A.白酒は固体発酵という独特の製法で造られ、アルコール度数が38〜60度と非常に高いのが特徴です。一方、焼酎は液体発酵で造られ、通常25〜35度程度です。また、白酒は高粱を主原料とし、独特の香りがありますが、焼酎は芋や麦、米など多様な原料を使用し、比較的マイルドな味わいです。

Q.紹興酒は必ず温めて飲むべきですか?

A.必ずしも温める必要はありません。3〜5年物の若い紹興酒は温燗にすることで味がまろやかになりますが、10年以上熟成した上質なものは常温で飲むことで複雑な香りを楽しめます。夏場はロックスタイルも人気があり、現地では梅干しや氷砂糖を加えて飲むこともあります。

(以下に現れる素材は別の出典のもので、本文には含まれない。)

/-- A wave that has reached its end leaves the list (R264). -/
theorem endWave_wav (s : State) (n : Nat) :
    (s.endWave n).wav = { s.wav with waves := s.wav.waves.filter (fun w => w.num != n) } := postBit_wav ..

/-! ## The obligation -/

/-- Settles O34: a DETECT is served on the state without it in the FIFO; one that fails a check is dropped there, one
that joins no wave opens one, and one that joins a wave anchors it anew, both by a computation, which keeps every other
wave and writes memory in the rings alone. -/
theorem waveDetects : Obligations.WaveDetects := by
  unfold Obligations.WaveDetects
  refine ⟨fun n tr td sp hd cl us hv r dt s0 => ?dropped, fun n tr td sp hd cl us k p c hv r dt s0 => ?opens,
    fun n tr td sp hd cl us hv r w dt s0 => ?joins, fun us dt s0 => ?empty, fun n dt s0 => ?ends⟩
  case dropped =>
    intro s _ ⟨hw, hf, hb⟩
    obtain ⟨f, hb⟩ := Option.isSome_iff_exists.1 hb
    have ht := detectDrop_wav (served s r tr us) n f
    have hc := detectBad_counts hb (served s r tr us).wav
    refine ⟨_, exec_wavDetect hw, ?_⟩
    rw [detectServe_bad hf hb]
    refine ⟨⟨?_, ?_, ?_, ?_, ?_, ?_, ?_, fun hs => ?_, fun hs hr => ?_, fun hn hm => ?_, fun x hx => ?_⟩, ?_⟩
    · rw [ht, hc]; rfl
    · rw [ht, hc]; rfl
    · rw [ht, hc]; rfl
    · rw [ht, hc]; rfl
    · exact raised_detectDrop ..
    · rw [ht, hc]; rfl
    · rw [ht, hc]
      exact served_latTotal s r tr us
    · cases (detectBad_state hs).symm.trans hb
      rw [ht]
      exact ⟨rfl, rfl⟩
    · cases (detectBad_range hs hr).symm.trans hb
      rw [ht]
      exact ⟨rfl, rfl⟩
    · exact lt_detectDrop (s := served s r tr us) f hn hm
    · exact byte_detectDrop (s := served s r tr us) f hx
    · exact frame_detectDrop n f (frame_mono (served_frame s r tr us) (by decide) (List.nil_subset _)) (by decide)
        (.inr (by decide))
  case opens =>
    rintro s _ ⟨hw, hf, hb, hj, hk, rfl, rfl⟩
    have hs := dupNoted_frame s r tr us n td
    have ho := opened_openWave (s := dupNoted (served s r tr us) n td) hk n td sp (if hv then some hd else none) cl 0
      none
    refine ⟨_, exec_wavDetect hw, ?_⟩
    rw [detectServe_good hf (Option.isNone_iff_eq_none.1 hb), detectTake_opens (s := served s r tr us) hj hk]
    refine ⟨⟨?_, ho.raised, ?_, ho.counts, ho.own _ fun _ _ => rfl, ho.own _ fun _ _ => rfl,
      ho.own _ fun _ _ => rfl, ho.others, ho.bytes⟩, ?_⟩
    · rw [ho.wav]; rfl
    · rw [ho.wav]; rfl
    · exact frame_trans (frame_mono hs (by decide) (List.nil_subset _)) (frame_mono ho.frame (by decide) (by decide))
  case joins =>
    intro s _ ⟨hw, hf, hb, hj⟩
    have hs := dupNoted_frame s r tr us n td
    have hc := computed_reanchor (dupNoted (served s r tr us) n td) w n td sp (if hv then some hd else none) cl
    have hr := reanchor_frame (dupNoted (served s r tr us) n td) w n td sp (if hv then some hd else none) cl
    refine ⟨_, exec_wavDetect hw, ?_⟩
    rw [detectServe_good hf (Option.isNone_iff_eq_none.1 hb), detectTake_joins (s := served s r tr us) hj]
    refine ⟨⟨?_, ?_, ?_, hc.map_own _ fun _ _ => rfl, fun hsp => ?_, hc.others, hc.bytes⟩, ?_⟩
    · rw [hc.wav]; rfl
    · rw [hc.wav]; rfl
    · rw [hc.wav]; rfl
    · refine (hc.map_own (fun x => x.speed) fun _ _ => rfl).trans ?_
      rw [anchoredAnew, if_neg hsp]
    · exact frame_trans (frame_mono hs (by decide) (List.nil_subset _)) (frame_mono hr (by decide) (by decide))
  case empty =>
    intro s hp hf
    exact ⟨s, exec_wavDetect_empty hp hf, rfl, frame_refl s⟩
  case ends =>
    intro s _ ⟨hw, hd⟩
    exact ⟨_, exec_waveEnd hw hd, ⟨endWave_wav s n, raised_postBit_wav (by decide)⟩,
      frame_endWave n (frame_refl s) (by decide) (.inr (by decide))⟩
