-- ==== Sys2Proof/Word.lean ====
section
/-! DEFINITION. The widths in which the ET810 counts: ticks of the timescale, stamps, edge counts and the bytes of the command
port (spec/00_scope.md, Units and Capacities). -/

namespace Sys2Proof

/-- One byte of an SPI frame (R164). -/
abbrev Byte := BitVec 8

/-- A value of the 48-bit timescale, an edge tick, an expiry tick or a deadline (R1). -/
abbrev Tick := BitVec 48

/-- A 60-bit stamp in stamp units, 4096 of them to a coarse tick (R11, R12). -/
abbrev Stamp := BitVec 60

/-- A 48-bit edge count or running total (R22, R64). -/
abbrev EdgeCount := BitVec 48

/-- The sense of one edge of a pin: the sense field of an item on the edge bus is never ANY (R26). -/
inductive EdgeSense where
  | rise
  | fall
  deriving DecidableEq, Repr

end Sys2Proof
end

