-- ==== Sys2Proof/Machine/Frequency.lean ====
section
/-! DEFINITION. FREQUENCY contexts (spec/05_frequency_measurement.md): the start edge, the open gate, its close and its watch. -/

namespace Sys2Proof.Machine

/-- A stamped-edge message as a context takes it (R26), with the model's elapsed edge tick for sampling (log 6). -/
structure Message where
  sense : EdgeSense
  stamp : Stamp
  count : EdgeCount
  generation : Byte
  unlocked : Bool
  edgeTick : Nat
  deriving DecidableEq, Repr

/-- An unstamped-edge notice as a context takes it (R27), with the model's elapsed edge tick for sampling (log 6). -/
structure Notice where
  sense : EdgeSense
  tick : Tick
  edgeTick : Nat
  deriving DecidableEq, Repr

/-- The item is later than the arm fulfilment, or the test is no longer made (R80, R90, R130). -/
def Live.pastFulfilment (l : Live) (stamp : Stamp) : Bool := !l.testFulfilment || laterStamp stamp l.fulfilStamp

/-- The start edge opens the gate (R91). -/
def State.frequencyStart (s : State) (n : Fin 16) (m : Message) : State :=
  s.modCtx n fun c =>
    { c with
      state := .gating
      live := { c.live with
        startStamp := m.stamp
        startCount := m.count
        startGeneration := m.generation
        expiryTick := tickOfStamp m.stamp + gateTicks c.config.gateTime
        flags := { Flags.clear with ref := m.unlocked }
        edgeTally := 0
        deadline := none } }

/-- One more item of channel A in the tally of a context with sense ANY (R88). -/
def State.tallyItem (s : State) (n : Fin 16) : State :=
  if (s.ctx n).config.senseA = .any then s.modLive n fun l => { l with edgeTally := l.edgeTally + 1 } else s

/-- The gate's count at the closing message: the difference of the counts, or the tally for sense ANY (R99). -/
def Context.gateEdges (c : Context) (m : Message) : EdgeCount :=
  if c.config.senseA = .any then c.live.edgeTally else m.count - c.live.startCount

/-- The flags of the gate at the closing message: REF (R95) and CAL_SWAP (R98) added to what the gate gathered. -/
def Context.closingFlags (c : Context) (m : Message) : Flags :=
  { c.live.flags with
    ref := c.live.flags.ref || m.unlocked
    calSwap := decide (m.generation ≠ c.live.startGeneration) }

/-- The closed gate's raw figures, under the sequence number after this close (R89, R99). -/
def Context.frequencyGate (c : Context) (m : Message) : RawGate :=
  ⟨.frequency (c.gateEdges m) (m.stamp - c.live.startStamp) c.live.startStamp, c.closingFlags m, c.seq + 1⟩

/-- The closing edge closes the gate (R95, R99, R100): a passed gate is handed on (R101, R102) and the run goes on or ends (R104, R66). -/
def State.frequencyClose (s : State) (n : Fin 16) (m : Message) : State :=
  let c := s.ctx n
  let t := s.modCtx n fun c => { c.countClose with live := { c.live with flags := Flags.clear, deadline := none } }
  let t := if c.patternPasses then t.handOn n (c.frequencyGate m) else t
  match c.config.runMode with
  | .single => t.endRun n
  | .continuous => t.frequencyStart n m

/-- A FREQUENCY context takes a stamped-edge message under role A (R90, R93, R94). -/
def State.frequencyMessage (s : State) (n : Fin 16) (m : Message) : State :=
  let c := s.ctx n
  if c.config.senseA.takes m.sense then
    match c.state with
    | .starting => if c.live.pastFulfilment m.stamp then s.frequencyStart n m else s
    | .gating | .closing =>
      let t := s.tallyItem n
      if laterTick (tickOfStamp m.stamp) c.live.expiryTick then t.frequencyClose n m else t
    | .free | .idle | .armed | .settling => s
  else s

/-- A FREQUENCY context takes an unstamped-edge notice under role A (R90, R93, R96). -/
def State.frequencyNotice (s : State) (n : Fin 16) (v : Notice) : State :=
  let c := s.ctx n
  if c.config.senseA.takes v.sense then
    match c.state with
    | .gating | .closing =>
      let t := s.tallyItem n
      if laterTick v.tick c.live.expiryTick then t.modLive n fun l => { l with flags := { l.flags with blind := true } } else t
    | .free | .idle | .armed | .starting | .settling => s
  else s

/-- How many ticks the timescale has gone past the expiry tick. -/
def Context.pastExpiry (c : Context) (now : Tick) : Nat := (now - c.live.expiryTick).toNat

/-- A context in GATING takes the reaching of its expiry tick: CLOSING, with its deadline formed from the expiry tick (R94). It may take it
after messages of later edges (R93), within the bound of a delivery (log 29). -/
def State.gateExpiry (s : State) (n : Fin 16) : State :=
  let c := s.ctx n
  if c.config.kind = .frequency ∧ c.state = .gating ∧ c.pastExpiry s.clock.timescale < Config.deliveryLimit then
    s.setCtx n { c with
      state := .closing, live := { c.live with deadline := some (s.deadlineFrom n c.live.expiryTick) } }
  else s

/-- The reaching of the expiry tick at the last tick at which the context may still take it (log 29). -/
def State.gateExpiryAtLast (s : State) (n : Fin 16) : State :=
  if (s.ctx n).pastExpiry s.clock.timescale + 1 = Config.deliveryLimit then s.gateExpiry n else s

/-- A watch expiry in STARTING or CLOSING: the gate in progress is discarded with its figures set to 0, and the run ends or waits anew in
STARTING with the fulfilment test no longer made (R90, R105, R106; log 12). -/
def State.frequencyWatch (s : State) (n : Fin 16) : State :=
  let c := s.ctx n
  let live := { c.live with
    startStamp := 0, startCount := 0, startGeneration := 0, expiryTick := 0, edgeTally := 0, flags := Flags.clear
    testFulfilment := false }
  let live := if c.state = .closing then live else { c.live with flags := Flags.clear, testFulfilment := false }
  match c.config.runMode with
  | .single => (s.setCtx n { c with live := live }).endRun n
  | .continuous =>
    s.setCtx n { c with state := .starting, live := { live with deadline := some (s.deadlineFrom n s.clock.timescale) } }

end Sys2Proof.Machine
end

Q.中国のビジネスディナーで乾杯を断るのは失礼ですか?

A.完全に断るのは避けた方が良いですが、「随意(スイイー)」や「少喝(シャオハー)」という言葉を使って、自分のペースで飲むことは可能です。体調不良や薬を服用している場合は、お茶で乾杯することも認められています。重要なのは相手への敬意を示すことで、グラスを持ち上げる仕草だけでも参加の意思表示になります。

Q.日本で本格的な中国のお酒はどこで買えますか?

A.中華街の専門店や大手酒販店の輸入酒コーナーで購入できます。紹興酒は比較的入手しやすいですが、高級白酒は中国系の輸入業者や専門店での取り扱いが中心です。最近はオンラインショップも充実しており、茅台酒や五粮液などの有名ブランドも購入可能です。ただし、偽物も出回っているため、信頼できる店舗での購入をおすすめします。

Q.中国クラフトビールの特徴は何ですか?

A.中国クラフトビールの最大の特徴は、中国独自の食材を使用した革新的なレシピです。プーアル茶、ライチ、花椒などを使用したビールは他国では味わえません。また、四川料理や広東料理など、地域の食文化に合わせて開発されたペアリング重視のビールも多く、2010年代以降、年率20%以上で市場が成長している注目分野です。